Matriarch
- Matriarch
- Author: Karen Traviss
- Language: English
- Series: Wess'Har Series
- Genre: Science fiction
- Publisher: HarperCollins
- Publication date: September 2006
- Publication place: United States
- Media type: Print (paperback)
- Pages: 387
- ISBN: 978-0-06-088231-0
- OCLC: 71520045
- LC Class: CPB Box no. 2665 vol. 12
- Preceded by: The World Before
- Followed by: Ally

= Matriarch (novel) =

2006 novel by Karen Traviss

Matriarch is a science fiction novel by the British writer Karen Traviss published in September, 2006. It is the fourth book in the Wess'Har Series, following The World Before and preceding Ally.

==Plot summary==
Mohan Rayat and Lindsay Neville have been sent to the bottom of the ocean, after having been infected with c'naatat in the World Before, to spend forever living with the bezeri to help them rebuild and recover. But first they must undergo cellular reconstruction in order to survive in the depths, which happens at an astounding rate. Ade Bennett and Aras have the unpleasant duty to tell Shan Frankland, their isan, what they did. Since Shan threw herself into deep space to keep c'naatat from Rayat and Earth's government, she was not pleased that the symbiont was just given to them. She tells Esganikan of the Eqbas Vorhi about the development and she agrees to take precautions against it being spread.
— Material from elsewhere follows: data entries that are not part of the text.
-- ==== Sys2Proof/Tests/Slice0.lean ====
section
/-! SUPPORT. The model's own tests: expected values from spec/95_test_vectors.md, and for each statement with
hypotheses a state and operands that meet them. -/

namespace Sys2Proof.Tests

open Sys2Proof.Machine Sys2Proof.Claims

/-! ### Helpers -/

/-- A running state at `pc` with given registers, flags and memory, every input 0. -/
def at_ (pc acc ix : Byte) (c v n z : Bool) (m : Memory) : State :=
  { acc := acc, ix := ix, pc := pc, ir := 0, cf := c, vf := v, nf := n, zf := z, mem := m, obuf := 0, ibuf := 0x77,
    ibufFlgIn := false, obufFlgIn := false, run := .running, outTrace := [], stepNo := 0 }

/-- The registers, PC and the flags. -/
structure Regs where
  acc : Byte
  ix : Byte
  pc : Byte
  cf : Bool
  vf : Bool
  nf : Bool
  zf : Bool
  deriving DecidableEq, Repr

/-- What a step leaves of the registers, PC and the flags. -/
def after (s : State) : Option Regs :=
  match step s with
  | .next t => some ⟨t.acc, t.ix, t.pc, t.cf, t.vf, t.nf, t.zf⟩
  | _ => none

/-- What a step leaves in one byte of memory. -/
def byteAfter (s : State) (a : Addr) : Option Byte :=
  match step s with
  | .next t => some (t.mem.read a)
  | _ => none

/-- The start state of 95_test_vectors.md B2, with one byte at PC. -/
def b2 (b : Byte) : State := at_ 0x10 0xA5 0x3C true true true true (Memory.write [] 0x010 b)

/-- The start state of B5, with two bytes at PC. -/
def b5 (b d : Byte) : State :=
  at_ 0x20 0x11 0xFE true false true false
    [(0x003, 0xA3), (0x005, 0xA1), (0x020, b), (0x021, d), (0x103, 0xB3), (0x105, 0xB1)]

/-- The start state of the whole-instruction vectors of B6, with two bytes at PC. -/
def b6 (b d : Byte) : State :=
  at_ 0x30 0xF0 0x0F true true false false [(0x030, b), (0x031, d), (0x110, 0x25)]

/-- A one-byte instruction on ACC with a carry before. -/
def one (b acc : Byte) (c : Bool) : State := at_ 0x00 acc 0x00 c true true true [(0x000, b)]

/-! ### WellFormed -/

theorem test_illegal_st_is_ill_formed : WellFormed (.stIllegal .acc 0) = false := rfl
theorem test_st_is_well_formed : WellFormed (.stMem .acc .absProg 0) = true := rfl

/-! ### Decoding, every constructor by a word written out from rules R51 to R54 and R57 to R59 -/

theorem test_decode_type1 :
    decode [0b00000101] = .ok (.nop, []) ∧ decode [0b00001111] = .ok (.hlt, []) ∧
    decode [0b00010111] = .ok (.out, []) ∧ decode [0b00011111] = .ok (.inp, []) ∧
    decode [0b00100000] = .ok (.rcf, []) ∧ decode [0b00101111] = .ok (.scf, []) ∧
    decode [0b01010101] = .ok (.unused5x, []) := ⟨rfl, rfl, rfl, rfl, rfl, rfl, rfl⟩

theorem test_decode_branches :
    decode [0b00110000, 0x40] = .ok (.ba 0x40, []) ∧
    decode [0b00111000, 0x40] = .ok (.bvf 0x40, []) ∧
    decode [0b00110001, 0x40] = .ok (.bnz 0x40, []) ∧
    decode [0b00111001, 0x40] = .ok (.bz 0x40, []) ∧
    decode [0b00110010, 0x40] = .ok (.bzp 0x40, []) ∧
    decode [0b00111010, 0x40] = .ok (.bn 0x40, []) ∧
    decode [0b00110011, 0x40] = .ok (.bp 0x40, []) ∧
    decode [0b00111011, 0x40] = .ok (.bzn 0x40, []) ∧
    decode [0b00110100, 0x40] = .ok (.bni 0x40, []) ∧
    decode [0b00111100, 0x40] = .ok (.bno 0x40, []) ∧
    decode [0b00110101, 0x40] = .ok (.bnc 0x40, []) ∧
    decode [0b00111101, 0x40] = .ok (.bc 0x40, []) ∧
    decode [0b00110110, 0x40] = .ok (.bge 0x40, []) ∧
    decode [0b00111110, 0x40] = .ok (.blt 0x40, []) ∧
    decode [0b00110111, 0x40] = .ok (.bgt 0x40, []) ∧
    decode [0b00111111, 0x40] = .ok (.ble 0x40, []) :=
  ⟨rfl, rfl, rfl, rfl, rfl, rfl, rfl, rfl, rfl, rfl, rfl, rfl, rfl, rfl, rfl, rfl⟩

theorem test_decode_shifts :
    decode [0b01000000] = .ok (.sra .acc, []) ∧
    decode [0b01001001] = .ok (.sla .ix, []) ∧
    decode [0b01000010] = .ok (.srl .acc, []) ∧
    decode [0b01001011] = .ok (.sll .ix, []) ∧
    decode [0b01000100] = .ok (.rra .acc, []) ∧
    decode [0b01001101] = .ok (.rla .ix, []) ∧
    decode [0b01000110] = .ok (.rrl .acc, []) ∧
    decode [0b01001111] = .ok (.rll .ix, []) :=
  ⟨rfl, rfl, rfl, rfl, rfl, rfl, rfl, rfl⟩

theorem test_decode_ld :
    decode [0b01101000, 0x05] = .ok (.ldReg .ix .acc, [0x05]) ∧ decode [0b01100011, 0x05] = .ok (.ldImm .acc 0x05, []) ∧
    decode [0b01100100, 0x05] = .ok (.ldMem .acc .absProg 0x05, []) := ⟨rfl, rfl, rfl⟩

theorem test_decode_sbc :
    decode [0b10001000, 0x05] = .ok (.sbcReg .ix .acc, [0x05]) ∧ decode [0b10000011, 0x05] = .ok (.sbcImm .acc 0x05, []) ∧
    decode [0b10000101, 0x05] = .ok (.sbcMem .acc .absData 0x05, []) := ⟨rfl, rfl, rfl⟩

theorem test_decode_adc :
    decode [0b10011000, 0x05] = .ok (.adcReg .ix .acc, [0x05]) ∧ decode [0b10010011, 0x05] = .ok (.adcImm .acc 0x05, []) ∧
    decode [0b10010110, 0x05] = .ok (.adcMem .acc .idxProg 0x05, []) := ⟨rfl, rfl, rfl⟩

theorem test_decode_sub :
    decode [0b10101000, 0x05] = .ok (.subReg .ix .acc, [0x05]) ∧ decode [0b10100011, 0x05] = .ok (.subImm .acc 0x05, []) ∧
    decode [0b10100111, 0x05] = .ok (.subMem .acc .idxData 0x05, []) := ⟨rfl, rfl, rfl⟩

theorem test_decode_add :
    decode [0b10111000, 0x05] = .ok (.addReg .ix .acc, [0x05]) ∧ decode [0b10110011, 0x05] = .ok (.addImm .acc 0x05, []) ∧
    decode [0b10110100, 0x05] = .ok (.addMem .acc .absProg 0x05, []) := ⟨rfl, rfl, rfl⟩

theorem test_decode_eor :
    decode [0b11001000, 0x05] = .ok (.eorReg .ix .acc, [0x05]) ∧ decode [0b11000011, 0x05] = .ok (.eorImm .acc 0x05, []) ∧
    decode [0b11000101, 0x05] = .ok (.eorMem .acc .absData 0x05, []) := ⟨rfl, rfl, rfl⟩

theorem test_decode_or :
    decode [0b11011000, 0x05] = .ok (.orReg .ix .acc, [0x05]) ∧ decode [0b11010011, 0x05] = .ok (.orImm .acc 0x05, []) ∧
    decode [0b11010110, 0x05] = .ok (.orMem .acc .idxProg 0x05, []) := ⟨rfl, rfl, rfl⟩

theorem test_decode_and :
    decode [0b11101000, 0x05] = .ok (.andReg .ix .acc, [0x05]) ∧ decode [0b11100011, 0x05] = .ok (.andImm .acc 0x05, []) ∧
    decode [0b11100111, 0x05] = .ok (.andMem .acc .idxData 0x05, []) := ⟨rfl, rfl, rfl⟩

theorem test_decode_cmp :
    decode [0b11111000, 0x05] = .ok (.cmpReg .ix .acc, [0x05]) ∧ decode [0b11110011, 0x05] = .ok (.cmpImm .acc 0x05, []) ∧
    decode [0b11110100, 0x05] = .ok (.cmpMem .acc .absProg 0x05, []) := ⟨rfl, rfl, rfl⟩

theorem test_decode_st :
    decode [0b01111011] = .ok (.stIllegal .ix 0b11, []) ∧ decode [0b01110101, 0x80] = .ok (.stMem .acc .absData 0x80, []) ∧
    decode [0b01111110, 0x80] = .ok (.stMem .ix .idxProg 0x80, []) := ⟨rfl, rfl, rfl⟩

theorem test_decode_too_short :
    decode [] = .error .noFirstByte ∧ decode [0x30] = .error .noSecondByte := ⟨rfl, rfl⟩

theorem test_table_word : decodeTableWord 16 0x806C = some (.ldMem .ix .absProg 0x80) := by decide

/-! ### Type 1 (B2) -/

theorem test_nop : after (b2 0x05) = some ⟨0xA5, 0x3C, 0x11, true, true, true, true⟩ := by decide
theorem test_nop_wraps : after (at_ 0xFF 0 0 false false false false []) = some ⟨0, 0, 0x00, false, false, false, false⟩ := by decide
theorem test_in : after (b2 0x1F) = some ⟨0x77, 0x3C, 0x11, true, true, true, true⟩ := by decide
theorem test_rcf : after (b2 0x20) = some ⟨0xA5, 0x3C, 0x11, false, true, true, true⟩ := by decide
theorem test_scf : after (one 0x2F 0x00 false) = some ⟨0x00, 0x00, 0x01, true, true, true, true⟩ := by decide
theorem test_out :
    (match step (b2 0x10) with | .next t => some (t.obuf, t.acc, t.outTrace, t.pc) | _ => none) =
      some (0xA5, 0xA5, [(0, 0xA5)], 0x11) := by decide
theorem test_hlt :
    (match step (b2 0x0F) with | .next t => some (t.run, t.pc) | _ => none) = some (.halted, 0x11) := by decide
theorem test_unused5x :
    (match step (b2 0x55) with | .next t => some (t.run, t.pc) | _ => none) = some (.halted, 0x11) := by decide
theorem test_halted_has_no_step : step { b2 0x00 with run := .halted } = .fault .halted := rfl

/-! ### Branches (B3): the byte and 0x40 at 010, taken to 0x40, else to 0x12; flags CF VF NF ZF -/

def b3 (b : Byte) (c v n z : Bool) : Option Byte :=
  match step (at_ 0x10 0 0 c v n z [(0x010, b), (0x011, 0x40)]) with
  | .next t => some t.pc
  | _ => none

theorem test_ba : b3 0b00110000 true true true true = some 0x40 := by decide
theorem test_bvf : b3 0b00111000 false false false false = some 0x12 ∧ b3 0b00111000 false true false false = some 0x40 := by decide
theorem test_bnz : b3 0b00110001 true true true true = some 0x12 ∧ b3 0b00110001 true true true false = some 0x40 := by decide
theorem test_bz : b3 0b00111001 false false false false = some 0x12 ∧ b3 0b00111001 false false false true = some 0x40 := by decide
theorem test_bzp : b3 0b00110010 true true true true = some 0x12 ∧ b3 0b00110010 true true false true = some 0x40 := by decide
theorem test_bn : b3 0b00111010 false false false false = some 0x12 ∧ b3 0b00111010 false false true false = some 0x40 := by decide
theorem test_bp : b3 0b00110011 true true true true = some 0x12 ∧ b3 0b00110011 true true false false = some 0x40 := by decide
theorem test_bzn : b3 0b00111011 false false false false = some 0x12 ∧ b3 0b00111011 false false false true = some 0x40 := by decide
theorem test_bnc : b3 0b00110101 true true true true = some 0x12 ∧ b3 0b00110101 false true true true = some 0x40 := by decide
theorem test_bc : b3 0b00111101 false false false false = some 0x12 ∧ b3 0b00111101 true false false false = some 0x40 := by decide
theorem test_bge : b3 0b00110110 false true true false = some 0x40 ∧ b3 0b00110110 false true false true = some 0x12 := by decide
theorem test_blt : b3 0b00111110 false true true false = some 0x12 ∧ b3 0b00111110 false true false true = some 0x40 := by decide
theorem test_bgt : b3 0b00110111 false true true false = some 0x40 ∧ b3 0b00110111 false true false true = some 0x12 := by decide
theorem test_ble : b3 0b00111111 false true true false = some 0x12 ∧ b3 0b00111111 false true false true = some 0x40 := by decide
theorem test_bni : b3 0b00110100 true true true true = some 0x40 := by decide
theorem test_bno : b3 0b00111100 true true true true = some 0x12 := by decide

/-! ### Shifts and rotates (B4) -/

theorem test_sra : after (one 0x40 0x80 false) = some ⟨0xC0, 0x00, 0x01, false, false, true, false⟩ := by decide
theorem test_sla : after (one 0x41 0x40 true) = some ⟨0x80, 0x00, 0x01, false, true, true, false⟩ := by decide
theorem test_srl : after (one 0x42 0x81 false) = some ⟨0x40, 0x00, 0x01, true, false, false, false⟩ := by decide
theorem test_sll : after (one 0x43 0x80 false) = some ⟨0x00, 0x00, 0x01, true, false, false, true⟩ := by decide
theorem test_rra : after (one 0x44 0x01 true) = some ⟨0x80, 0x00, 0x01, true, false, true, false⟩ := by decide
theorem test_rla : after (one 0x45 0x80 true) = some ⟨0x01, 0x00, 0x01, true, true, false, false⟩ := by decide
theorem test_rrl : after (one 0x46 0x01 false) = some ⟨0x80, 0x00, 0x01, true, false, true, false⟩ := by decide
theorem test_rll : after (one 0x47 0x81 false) = some ⟨0x03, 0x00, 0x01, true, false, false, false⟩ := by decide

/-! ### LD and ST (B5): flags stay 1 0 1 0 -/

theorem test_ld_reg : after (b5 0x68 0x00) = some ⟨0x11, 0x11, 0x21, true, false, true, false⟩ := by decide
theorem test_ld_imm : after (b5 0x63 0x05) = some ⟨0x05, 0xFE, 0x22, true, false, true, false⟩ := by decide
theorem test_ld_indexed_program : after (b5 0x66 0x05) = some ⟨0xA3, 0xFE, 0x22, true, false, true, false⟩ := by decide
theorem test_ld_indexed_ix : after (b5 0x6F 0x05) = some ⟨0x11, 0xB3, 0x22, true, false, true, false⟩ := by decide
theorem test_st_data : byteAfter (b5 0x75 0x05) 0x105 = some 0x11 := by decide
theorem test_st_own_byte :
    byteAfter (b5 0x7E 0x23) 0x021 = some 0xFE ∧ (after (b5 0x7E 0x23)).map Regs.pc = some 0x22 := by decide
theorem test_st_illegal : step (b5 0x73 0x05) = .fault (.illegalEncoding 0x73) := rfl
theorem test_st_illegal_last : step (b5 0x7B 0x05) = .fault (.illegalEncoding 0x7B) := rfl

/-- P7: an instruction across the end of the program area. -/
theorem test_instruction_wraps :
    after (at_ 0xFF 0 0 false false false false [(0x000, 0x5A), (0x0FF, 0x62)]) =
      some ⟨0x5A, 0, 0x01, false, false, false, false⟩ := by decide

/-! ### Arithmetic and logic: the whole-instruction vectors of B6, and corner rows on ACC with an immediate -/

def immOp (b acc d : Byte) (c : Bool) : Option Regs :=
  after (at_ 0x00 acc 0x00 c true true true [(0x000, b), (0x001, d)])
Neville and Rayat are changed people, literally. They have developed gills and can sense their surroundings using sonar. The bezeri have put them to work extracting maps from a contaminated zone that the bezeri cannot enter. Rayat wants to acquire the bioluminescence ability that Shan has so he can try to communicate with the bezeri without the aid of the translation lamp. Shan had acquired bioluminescence in a previous encounter and passed that on to Ade. He in turn would have passed that on to Rayat and Neville when he infected them but this has not manifested itself. In an effort to make it manifest, Rayat asks for cells from the bezeri. The matriarch of the group brings the body of a youth that has recently died and Rayat and Lindsay put some of its tissue and blood into their own bloodstream.

Ade, Shan and Eddie have gone with the Eqbas to visit Umeh. While there, Shan and Ade finally consummate their relationship. The Eqbas are attacked by the Maritime Fringe, a neighboring state of Jejeno, but the attack causes no damage to the Eqbas and the Eqbas retaliate swiftly by destroying most of the far city of Buyg. They all take a trip in the Eqbas ship to visit that city and determine if they are now willing to cooperate. The Maritime Fringe responds with ineffective violence which is met with return fire from the Eqbas. Ade has noticed that his bioluminescence and Shan's seem to respond to each other and to other lights. He thinks the possibility exists that c'naatat is sentient and is communicating. Others don't want to think of that as possible so they are avoiding the issue. Shan calls Aras to let him know they are coming back to Wess'ej and discover that Vijissi, who was thrown into space with Shan because he refused to abandon her, has been found and is alive—infected with c'naatat.